Jo 1 Antibodies, IgG, Serum
Evaluating patients with signs and symptoms compatible with a connective tissue disease, especially those patients with muscle pain and limb weakness, concomitant pulmonary signs and symptoms, Raynaud’s phenomenon, and arthritis
Clinical Information Discusses physiology, pathophysiology, and general clinical aspects, as they relate to a laboratory test
Jo 1 (histidyl tRNA synthetase) is a member of the amino acyl-tRNA synthetase family of enzymes found in all nucleated cells. Jo 1 antibodies in patients with polymyositis bind to conformational epitopes of the enzyme protein and inhibit its catalytic activity in vitro.(1)

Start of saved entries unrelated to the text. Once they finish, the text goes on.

-- ==== Sys2Proof/Machine/Move.lean ====
section
/-! DEFINITION. The move engine: COPY, SEND, LOAD, STORE and GATHER (R186, R191, R245, R304). -/
namespace Sys2Proof.Machine

/-- Rows of a MOVE. -/
def mvN (w : Nat) : Nat := bits w 47 7 + 1
/-- First scratchpad row. -/
def mvRow (w : Nat) : Nat := bits w 32 15
/-- MODE. -/
def mvMode (w : Nat) : Nat := bits w 54 2
/-- STRIDE. -/
def mvStride (w : Nat) : Nat := bits w 56 8

/-- COPY. -/
def moveCopy (c w : Nat) (s : State) : State :=
  let a := readMode c 5 (mvMode w) (mvRow w) (mvN w) (mvStride w) s
  signal c (sigOf w) (writeRows c (bits w 64 15) a.1 a.2)

/-- COPY. -/
def execCopy (i : Issue) (s : State) : Host.Outcome State Fault Refusal :=
  .next (issue i 4 0 (some .move) always (inOrder i.core .move true (moveCopy i.core)) s)

/-! ### SEND -/

/-- The package-table entry for package index `ix` of partition `n`: the lowest-numbered match (R304). -/
def pkgEntry (s : State) (n ix : Nat) : Option Nat :=
  if ix = 0xFFFF then none
  else (List.range 4096).find? fun e =>
    actB s (F.SRV_PKG_VALID e) && actv s (F.SRV_PKG_LPART e) == n && actv s (F.SRV_PKG_INDEX e) == ix &&
      decide (actv s (F.SRV_PKG_PORT e) ≤ 11)

/-- Where a SEND goes: the mesh of this package, a port with a hall address, or nowhere. -/
inductive SendTo where
  | mesh | port (p addr : Nat) | nowhere
  deriving DecidableEq, Repr

/-- Resolves PKG for a core (R186, R304). -/
def sendTo (s : State) (c pkg : Nat) : SendTo :=
  if pkg = 0xFFFF then .mesh
  else match corePart s c with
    | none => .nowhere
    | some n => match pkgEntry s n pkg with
      | none => .nowhere
      | some e =>
        if actv s (F.SRV_PKG_ADDR e) = fabAddr s 0 then .mesh
        else .port (actv s (F.SRV_PKG_PORT e)) (actv s (F.SRV_PKG_ADDR e))

/-- The writes of a SEND: offset and data, two per row, with the row's poison mark. DESIGN CHOICE (log entry 67): an offset past
0xFFFF wraps modulo 2^16; the spec does not say. -/
def sendWrites (ofs : Nat) (rows : List (List Byte × Bool)) : List (Nat × List Byte × Bool) :=
  (rows.zipIdx).flatMap fun p =>
    [((ofs + 2 * p.2) % 2 ^ 16, p.1.1.take 256, p.1.2), ((ofs + 2 * p.2 + 1) % 2 ^ 16, (p.1.1.drop 256).take 256, p.1.2)]

/-- Generation of a SEND: (k + GEN_OFS) mod 2^16. -/
def sendGen (s : State) (c w : Nat) : Nat :=
  twos 16 ((tickK s c : Int) + (BitVec.ofNat 4 (bits w 106 4)).toInt)

/-- The cell of a write that leaves the package (R186, Table 9.3). -/
def sendCell (s : State) (c w p addr gen : Nat) (d : Nat × List Byte × Bool) : Cell :=
  let n := match corePart s c with | some n => n | none => 0
  { cls := bits w 110 1, poison := d.2.2, late := false, kind := 0, ttl := 64, dst := addr, src := fabAddr s p,
    pid := actv s (F.FAB_LPART_PID p n), dcore := bits w 86 4, score := actv s (F.CORE_CTL_ID_LOGICAL c),
    win := bits w 80 6, vc := 0, slot := 0, divl := actv s (F.TB_PART_DIV_LOG2 n), gen := gen, ofs := d.1,
    tk := tickK s c % 2 ^ 16, status := 0, line := 0, half := 0, tag := 0, payload := d.2.1 }

/-- Sends one write; one that cannot be sent is answered with a NACK with NO_ROUTE (R304). -/
def sendOne (c w id gen : Nat) (dst : SendTo) (d : Nat × List Byte × Bool) (s : State) : State :=
  match dst with
  | .mesh =>
    match physOf s (bits w 86 4) with
    | some k =>
      let b : WinWrite := { core := k, win := bits w 80 6, gen := gen, ofs := d.1, sched := true, data := d.2.1, origin := none }
      inject (packet c [k] .land d.2.2 (some id) (.winWrite b)) s
    | none => opDone c id (bump (F.CORE_CTL_NACK_RX_CNT c) s)
  | .port p addr =>
    let cell := sendCell s c w p addr gen d
    inject (packet c [fabNode p] (if cell.cls = 0 then .land else .bulk) d.2.2 (some id) (.cell cell none)) s
  | .nowhere => opDone c id (bump (F.CORE_CTL_NACK_RX_CNT c) s)

/-- SEND: 2N window writes, POISONED where their row or the core's outputs are. -/
def moveSend (c w : Nat) (s : State) : State :=
  let a := readMode c 5 (mvMode w) (mvRow w) (mvN w) (mvStride w) s
  let all := (core a.2 c).outPoison
  let ws := sendWrites (bits w 64 16) (a.1.map fun p => (p.1, p.2 || all))
  let b := addOp c .move .send (sigOf w) ws.length a.2
  let dst := sendTo b.2 c (bits w 90 16)
  let s1 := if dst = .nowhere then bump F.SRV_PKG_MISS_CNT b.2 else b.2
  each ws (sendOne c w b.1 (sendGen s1 c w) dst) s1

/-- SEND. -/
def execSend (i : Issue) (s : State) : Host.Outcome State Fault Refusal :=
  .next (issue i 4 1 (some .move) always (inOrder i.core .move true (moveSend i.core)) s)

/-! ### LOAD, STORE, GATHER -/

/-- A unit's request carries its core's reset epoch (R374). -/
def coreRq (s : State) (c op idx : Nat) : Requester := .core c op idx (core s c).epoch

/-- Requests a line for row `row`; one that the region check refuses is not read, and its row is written POISONED. -/
def loadLine (c id idx row l : Nat) (s : State) : State :=
  if mayAsk s c l then
    askRead c (packet c [stkNode (lineStack l)] .req false none (.readReq l (coreRq s c id idx) true)) s
  else
    let d := freeBytes 512 (bump (F.SEQ_STACK_REJ_CNT c) (regionRej c s))
    opDone c id (writeRow c row d.1 true d.2)

/-- LOAD. -/
def moveLoad (c w : Nat) (s : State) : State :=
  let a := addOp c .move (.load (mvRow w)) (sigOf w) (mvN w) s
  upTo (mvN w) (fun i s => loadLine c a.1 i (mvRow w + i) (bits w 64 30 + i) s) a.2

/-- LOAD. -/
def execLoad (i : Issue) (s : State) : Host.Outcome State Fault Refusal :=
  .next (issue i 4 2 (some .move) always (inOrder i.core .move false (moveLoad i.core)) s)

/-- Writes bytes of a line for an outstanding instruction; one that the region check refuses is not performed. -/
def storeLine (c id l ofs : Nat) (data : List Byte) (poison : Bool) (s : State) : State :=
  if regionOk s c l true then
    inject (packet c [stkNode (lineStack l)] .req poison none (.writeReq l ofs data (coreRq s c id l))) s
  else opDone c id (bump (F.SEQ_STACK_REJ_CNT c) (regionRej c s))

/-- STORE; after a check mismatch in the tick it is not performed and is counted (R193). -/
def moveStore (c w : Nat) (s : State) : State :=
  let a := readMode c 5 (mvMode w) (mvRow w) (mvN w) (mvStride w) s
  if (core a.2 c).noStore then signal c (sigOf w) (bump (F.SPAD_INVAL_CNT c) a.2)
  else
    let all := (core a.2 c).outPoison
    let b := addOp c .move .store (sigOf w) (mvN w) a.2
    each a.1.zipIdx (fun p s => storeLine c b.1 (bits w 64 30 + p.2) 0 p.1.1 (p.1.2 || all) s) b.2

/-- STORE. -/
def execStore (i : Issue) (s : State) : Host.Outcome State Fault Refusal :=
  .next (issue i 4 3 (some .move) always (inOrder i.core .move true (moveStore i.core)) s)

/-- GATHER: line BASE + x × LSTRIDE for each index x of the IDX row; a POISONED index row poisons every row it gives. -/
def moveGather (c w : Nat) (s : State) : State :=
  let ix := readRow c 5 (bits w 54 15) s
  let a := addOp c .move (.load (mvRow w)) (sigOf w) (mvN w) ix.2
  let line := fun i => bits w 69 30 + leAt ix.1.1 (4 * i) 4 * bits w 99 16
  if ix.1.2 then
    upTo (mvN w) (fun i s => let d := freeBytes 512 s
                             opDone c a.1 (writeRow c (mvRow w + i) d.1 true d.2)) a.2
  else upTo (mvN w) (fun i s => loadLine c a.1 i (mvRow w + i) (line i) s) a.2

/-- GATHER. -/
def execGather (i : Issue) (s : State) : Host.Outcome State Fault Refusal :=
  .next (issue i 4 4 (some .move) always (inOrder i.core .move false (moveGather i.core)) s)

/-- A MOVE at the head of its queue. -/
def runMove (c w : Nat) (s : State) : State :=
  if iOp w = 0 then moveCopy c w s else if iOp w = 1 then moveSend c w s else if iOp w = 2 then moveLoad c w s
  else if iOp w = 3 then moveStore c w s else moveGather c w s

/-! ### Landing (R197, R198, R223) -/

/-- A refused window write (Table 6.12): counted at the core, and a NACK to the sender; a write that crossed the fabric is
counted by its port. -/
def refuseLanding (c src status : Nat) (w : WinWrite) (f : Fld) (pf : Nat → Fld) (s : State) : State :=
  let s1 := bump f s
  match w.origin with
  | some o => askNack o.1 o.2 status (bump (pf o.1) s1)
  | none => nackCore c src status s1

/-- The core is in the guard band of its tick (R223). -/
def inGuard (s : State) (c : Nat) : Bool := flag s F.TB_STAT_TICK_ON && decide (tickEnd s c ≤ now s + 150)

/-- Stores a landed write: half a row of the window. A later write of the same offset replaces it. -/
def land (c : Nat) (w : WinWrite) (poison : Bool) (s : State) : State :=
  let others := (core s c).landed.filter fun x => !(x.1 == w.win && x.2.1 == w.ofs)
  let s1 := updCore c (fun k => { k with landed := (w.win, w.ofs, w.data, poison) :: others }) s
  let n := min (get s1 (F.SPAD_WIN_COUNT c w.win) + 1) 0x1FFFF
  s1 |> bump (F.CORE_CTL_LAND_CNT c) |> set (F.SPAD_WIN_COUNT c w.win) n
     |> when (decide (get s1 (F.SPAD_WIN_EXPECT c w.win) < n)) (bump (F.SPAD_WIN_EXCESS_CNT c))

/-- The check of Table 6.12 that refuses a window write, if one does: status, counter of the core and counter of a port. -/
def landCheck (s : State) (c : Nat) (w : WinWrite) : Option (Nat × Fld × (Nat → Fld)) :=
  let st := coreState s c
  if st = cOff || st = cReset then some (0x12, F.CORE_CTL_DROP_RESET_CNT c, F.FAB_DROP_CORERESET)
  else if st = cFenced then some (0x13, F.CORE_CTL_DROP_FENCED_CNT c, F.FAB_DROP_FENCED)
  else if get s (F.SPAD_WIN_STATE c w.win) ≠ 1 || get s (F.SPAD_WIN_GEN c w.win) ≠ w.gen then
    some (0x10, F.CORE_CTL_DROP_WINCLOSED_CNT c, F.FAB_DROP_WINCLOSED)
  else if 2 * (get s (F.SPAD_WIN_SIZE_M1 c w.win) + 1) < w.ofs + 1 then
    some (0x03, F.CORE_CTL_DROP_WINRANGE_CNT c, F.FAB_DROP_WINRANGE)
  else none

/-- Judges a window write by Table 6.12. -/
def judgeLanding (c : Nat) (p : Packet) (w : WinWrite) (s : State) : State :=
  match landCheck s c w with
  | some x => refuseLanding c p.src x.1 w x.2.1 x.2.2 s
  | none =>
    let late := w.sched && inGuard s c
    land c w (p.poison || late) (when late (bump F.TB_GUARD_LATE_CNT) s)

/-- WINDOW_WRITE_LANDING: the oldest write that waits at the core enters its landing buffer. -/
def execWindowWriteLanding (c : CoreIx) (s : State) : Host.Outcome State Fault Refusal :=
  let isWrite := fun (p : Packet) => match p.body with | .winWrite _ => true | _ => false
  match takeFirst (fun p => p.arrived && p.pos == c.val && isWrite p) s.mesh with
  | some r =>
    match r.1.body with
    | .winWrite w => .next (judgeLanding c r.1 w { s with mesh := r.2 })
    | _ => .next s
  | none => .next s

/-- NACK_RECEIVED: the oldest NACK that waits at the core reaches it (R197, R279). -/
def execNackReceived (c : CoreIx) (s : State) : Host.Outcome State Fault Refusal :=
  let isNack := fun (p : Packet) => match p.body with | .nack _ => true | _ => false
  match takeFirst (fun p => p.arrived && p.pos == c.val && isNack p) s.mesh with
  | some r => .next (bump (F.CORE_CTL_NACK_RX_CNT c) { s with mesh := r.2 })
  | none => .next s

end Sys2Proof.Machine
end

Jo 1 antibodies are a marker for the disease polymyositis, and occur most commonly in myositis patients who also have interstitial lung disease. The antibodies occur in up to 50% of patients with interstitial pulmonary fibrosis and symmetrical polyarthritis.(2)
See Connective Tissue Disease Cascade (CTDC) in Special Instructions and Optimized Laboratory Testing for Connective Tissue Diseases in Primary Care: The Mayo Connective Tissue Diseases Cascade in Publications.
Reference Values Describes reference intervals and additional information for interpretation of test results. May include intervals based on age and sex when appropriate. Intervals are Mayo-derived, unless otherwise designated. If an interpretive report is provided, the reference value field will state this.
<1.0 U (negative)
> or =1.0 U (positive)
Reference values apply to all ages.
A positive result for Jo 1 antibodies is consistent with the diagnosis of polymyositis and suggests an increased risk of pulmonary involvement with fibrosis in such patients.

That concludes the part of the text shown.